▸ **The task**: Find the lines below that contain the string "installResult". Copy each one.
··········
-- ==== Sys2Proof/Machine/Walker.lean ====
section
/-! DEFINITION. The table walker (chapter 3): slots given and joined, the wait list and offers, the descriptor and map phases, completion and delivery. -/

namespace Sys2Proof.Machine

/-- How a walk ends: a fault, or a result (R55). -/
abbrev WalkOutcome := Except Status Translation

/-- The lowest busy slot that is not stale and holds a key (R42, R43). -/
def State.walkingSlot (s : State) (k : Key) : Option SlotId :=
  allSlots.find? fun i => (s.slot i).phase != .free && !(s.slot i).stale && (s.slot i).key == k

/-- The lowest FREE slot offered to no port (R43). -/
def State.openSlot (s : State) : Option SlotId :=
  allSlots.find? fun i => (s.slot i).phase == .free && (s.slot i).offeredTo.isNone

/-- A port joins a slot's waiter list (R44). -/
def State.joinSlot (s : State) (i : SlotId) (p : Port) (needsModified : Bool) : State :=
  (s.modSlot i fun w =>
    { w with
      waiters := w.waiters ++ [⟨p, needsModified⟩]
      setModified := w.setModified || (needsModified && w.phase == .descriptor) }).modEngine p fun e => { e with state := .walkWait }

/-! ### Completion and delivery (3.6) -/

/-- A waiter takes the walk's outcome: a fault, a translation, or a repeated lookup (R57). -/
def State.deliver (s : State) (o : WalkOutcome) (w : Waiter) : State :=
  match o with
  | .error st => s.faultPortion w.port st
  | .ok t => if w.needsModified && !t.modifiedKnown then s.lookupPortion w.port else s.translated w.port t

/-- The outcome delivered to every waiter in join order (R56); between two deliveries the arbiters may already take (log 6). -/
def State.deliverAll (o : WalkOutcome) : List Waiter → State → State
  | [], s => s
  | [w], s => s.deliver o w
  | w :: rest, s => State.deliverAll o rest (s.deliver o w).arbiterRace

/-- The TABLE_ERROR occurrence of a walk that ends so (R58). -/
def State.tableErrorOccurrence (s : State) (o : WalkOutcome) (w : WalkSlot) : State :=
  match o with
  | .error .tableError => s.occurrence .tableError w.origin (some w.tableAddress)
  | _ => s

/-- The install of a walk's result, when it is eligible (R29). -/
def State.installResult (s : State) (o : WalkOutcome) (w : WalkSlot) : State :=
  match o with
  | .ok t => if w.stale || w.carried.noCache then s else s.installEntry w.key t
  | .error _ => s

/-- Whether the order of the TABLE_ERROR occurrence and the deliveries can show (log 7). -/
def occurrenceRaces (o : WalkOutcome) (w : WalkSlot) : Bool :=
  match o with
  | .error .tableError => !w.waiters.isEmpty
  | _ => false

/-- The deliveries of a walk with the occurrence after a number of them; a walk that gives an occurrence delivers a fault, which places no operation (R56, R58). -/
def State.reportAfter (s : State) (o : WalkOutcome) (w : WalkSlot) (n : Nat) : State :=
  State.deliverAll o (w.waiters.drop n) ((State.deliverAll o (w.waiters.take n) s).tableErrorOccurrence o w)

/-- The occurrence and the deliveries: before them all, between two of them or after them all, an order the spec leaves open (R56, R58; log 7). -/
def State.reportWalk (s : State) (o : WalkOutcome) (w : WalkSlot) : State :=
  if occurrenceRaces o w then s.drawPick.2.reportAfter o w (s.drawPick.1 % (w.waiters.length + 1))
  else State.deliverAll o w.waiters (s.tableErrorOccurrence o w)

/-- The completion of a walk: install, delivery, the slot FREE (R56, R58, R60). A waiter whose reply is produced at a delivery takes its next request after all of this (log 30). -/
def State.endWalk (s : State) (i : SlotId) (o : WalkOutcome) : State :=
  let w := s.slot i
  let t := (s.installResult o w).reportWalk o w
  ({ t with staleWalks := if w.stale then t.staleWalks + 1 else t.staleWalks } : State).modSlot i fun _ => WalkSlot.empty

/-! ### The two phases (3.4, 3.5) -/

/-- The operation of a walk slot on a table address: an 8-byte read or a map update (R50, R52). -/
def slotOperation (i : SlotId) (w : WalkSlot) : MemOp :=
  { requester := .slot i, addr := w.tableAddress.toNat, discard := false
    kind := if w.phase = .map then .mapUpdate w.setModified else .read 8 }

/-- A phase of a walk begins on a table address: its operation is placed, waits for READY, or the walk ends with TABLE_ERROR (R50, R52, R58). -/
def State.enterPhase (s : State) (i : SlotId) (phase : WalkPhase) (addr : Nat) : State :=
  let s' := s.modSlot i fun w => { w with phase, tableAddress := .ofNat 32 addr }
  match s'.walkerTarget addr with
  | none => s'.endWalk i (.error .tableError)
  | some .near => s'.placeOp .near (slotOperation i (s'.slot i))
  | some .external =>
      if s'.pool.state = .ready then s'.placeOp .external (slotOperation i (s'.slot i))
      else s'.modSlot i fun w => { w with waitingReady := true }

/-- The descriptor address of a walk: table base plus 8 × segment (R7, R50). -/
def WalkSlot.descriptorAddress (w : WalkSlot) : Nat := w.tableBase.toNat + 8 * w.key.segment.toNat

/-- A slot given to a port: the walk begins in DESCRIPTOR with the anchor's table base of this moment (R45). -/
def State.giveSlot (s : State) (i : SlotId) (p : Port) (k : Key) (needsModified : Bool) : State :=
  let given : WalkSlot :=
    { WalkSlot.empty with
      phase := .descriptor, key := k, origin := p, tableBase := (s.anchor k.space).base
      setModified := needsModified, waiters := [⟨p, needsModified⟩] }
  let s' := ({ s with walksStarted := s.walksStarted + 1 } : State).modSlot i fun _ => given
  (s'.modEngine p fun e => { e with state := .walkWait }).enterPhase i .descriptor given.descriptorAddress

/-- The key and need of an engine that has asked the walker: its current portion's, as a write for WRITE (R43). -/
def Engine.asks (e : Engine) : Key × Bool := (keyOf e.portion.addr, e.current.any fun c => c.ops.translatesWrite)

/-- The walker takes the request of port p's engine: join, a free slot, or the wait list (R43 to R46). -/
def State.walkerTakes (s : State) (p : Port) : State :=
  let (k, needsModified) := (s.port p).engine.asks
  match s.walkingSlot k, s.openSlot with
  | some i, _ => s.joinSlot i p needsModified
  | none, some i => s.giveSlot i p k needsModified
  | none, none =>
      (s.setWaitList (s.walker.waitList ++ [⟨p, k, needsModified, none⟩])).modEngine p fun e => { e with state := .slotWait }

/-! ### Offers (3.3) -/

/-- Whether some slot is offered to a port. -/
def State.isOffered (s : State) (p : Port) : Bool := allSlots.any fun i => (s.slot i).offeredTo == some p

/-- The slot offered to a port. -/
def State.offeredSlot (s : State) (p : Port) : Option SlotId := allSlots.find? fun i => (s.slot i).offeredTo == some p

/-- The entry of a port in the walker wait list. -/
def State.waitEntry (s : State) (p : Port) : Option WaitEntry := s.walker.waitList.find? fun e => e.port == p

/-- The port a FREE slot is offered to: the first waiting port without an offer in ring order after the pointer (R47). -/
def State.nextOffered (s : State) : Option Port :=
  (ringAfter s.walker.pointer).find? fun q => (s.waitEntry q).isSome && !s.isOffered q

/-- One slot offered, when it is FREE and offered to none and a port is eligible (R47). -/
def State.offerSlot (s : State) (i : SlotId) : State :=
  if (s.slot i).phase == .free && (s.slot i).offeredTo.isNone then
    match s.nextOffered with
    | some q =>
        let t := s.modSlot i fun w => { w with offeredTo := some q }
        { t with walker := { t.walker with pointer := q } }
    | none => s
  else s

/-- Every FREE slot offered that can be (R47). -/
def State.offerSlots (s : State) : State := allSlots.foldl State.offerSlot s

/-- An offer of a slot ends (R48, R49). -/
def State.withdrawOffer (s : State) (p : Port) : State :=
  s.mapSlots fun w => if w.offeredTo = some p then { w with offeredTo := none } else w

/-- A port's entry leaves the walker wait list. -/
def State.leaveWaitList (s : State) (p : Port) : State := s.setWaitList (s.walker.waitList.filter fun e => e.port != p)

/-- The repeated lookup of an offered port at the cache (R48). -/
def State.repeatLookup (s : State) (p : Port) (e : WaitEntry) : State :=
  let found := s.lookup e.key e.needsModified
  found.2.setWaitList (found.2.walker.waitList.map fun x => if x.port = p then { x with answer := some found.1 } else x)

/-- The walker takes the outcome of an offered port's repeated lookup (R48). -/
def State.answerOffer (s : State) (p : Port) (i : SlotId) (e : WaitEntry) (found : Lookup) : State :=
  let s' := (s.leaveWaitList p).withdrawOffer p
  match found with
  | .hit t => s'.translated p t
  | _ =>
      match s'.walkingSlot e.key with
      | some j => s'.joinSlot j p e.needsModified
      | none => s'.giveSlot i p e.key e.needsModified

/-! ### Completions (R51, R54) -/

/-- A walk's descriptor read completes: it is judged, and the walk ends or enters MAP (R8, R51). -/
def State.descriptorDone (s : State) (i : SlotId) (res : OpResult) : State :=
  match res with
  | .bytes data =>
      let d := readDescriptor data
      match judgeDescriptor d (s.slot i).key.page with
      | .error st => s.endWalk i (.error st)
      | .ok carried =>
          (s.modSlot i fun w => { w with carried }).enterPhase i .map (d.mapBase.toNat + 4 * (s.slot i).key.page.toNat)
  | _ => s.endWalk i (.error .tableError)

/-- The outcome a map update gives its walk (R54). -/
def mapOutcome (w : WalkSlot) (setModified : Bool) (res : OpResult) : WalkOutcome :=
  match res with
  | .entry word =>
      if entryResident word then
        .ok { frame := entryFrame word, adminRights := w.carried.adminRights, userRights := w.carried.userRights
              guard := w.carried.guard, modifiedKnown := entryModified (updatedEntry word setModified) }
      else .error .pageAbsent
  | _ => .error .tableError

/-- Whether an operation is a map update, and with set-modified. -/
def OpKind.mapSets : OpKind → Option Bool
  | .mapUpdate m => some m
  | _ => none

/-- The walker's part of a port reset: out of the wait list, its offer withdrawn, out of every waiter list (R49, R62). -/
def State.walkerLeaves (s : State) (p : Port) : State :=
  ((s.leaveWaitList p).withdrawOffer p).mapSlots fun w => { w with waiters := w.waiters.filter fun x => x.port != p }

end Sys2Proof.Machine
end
··········
▸ **Written answer**:
def State.installResult (s : State) (o : WalkOutcome) (w : WalkSlot) : State :=
  let t := (s.installResult o w).reportWalk o w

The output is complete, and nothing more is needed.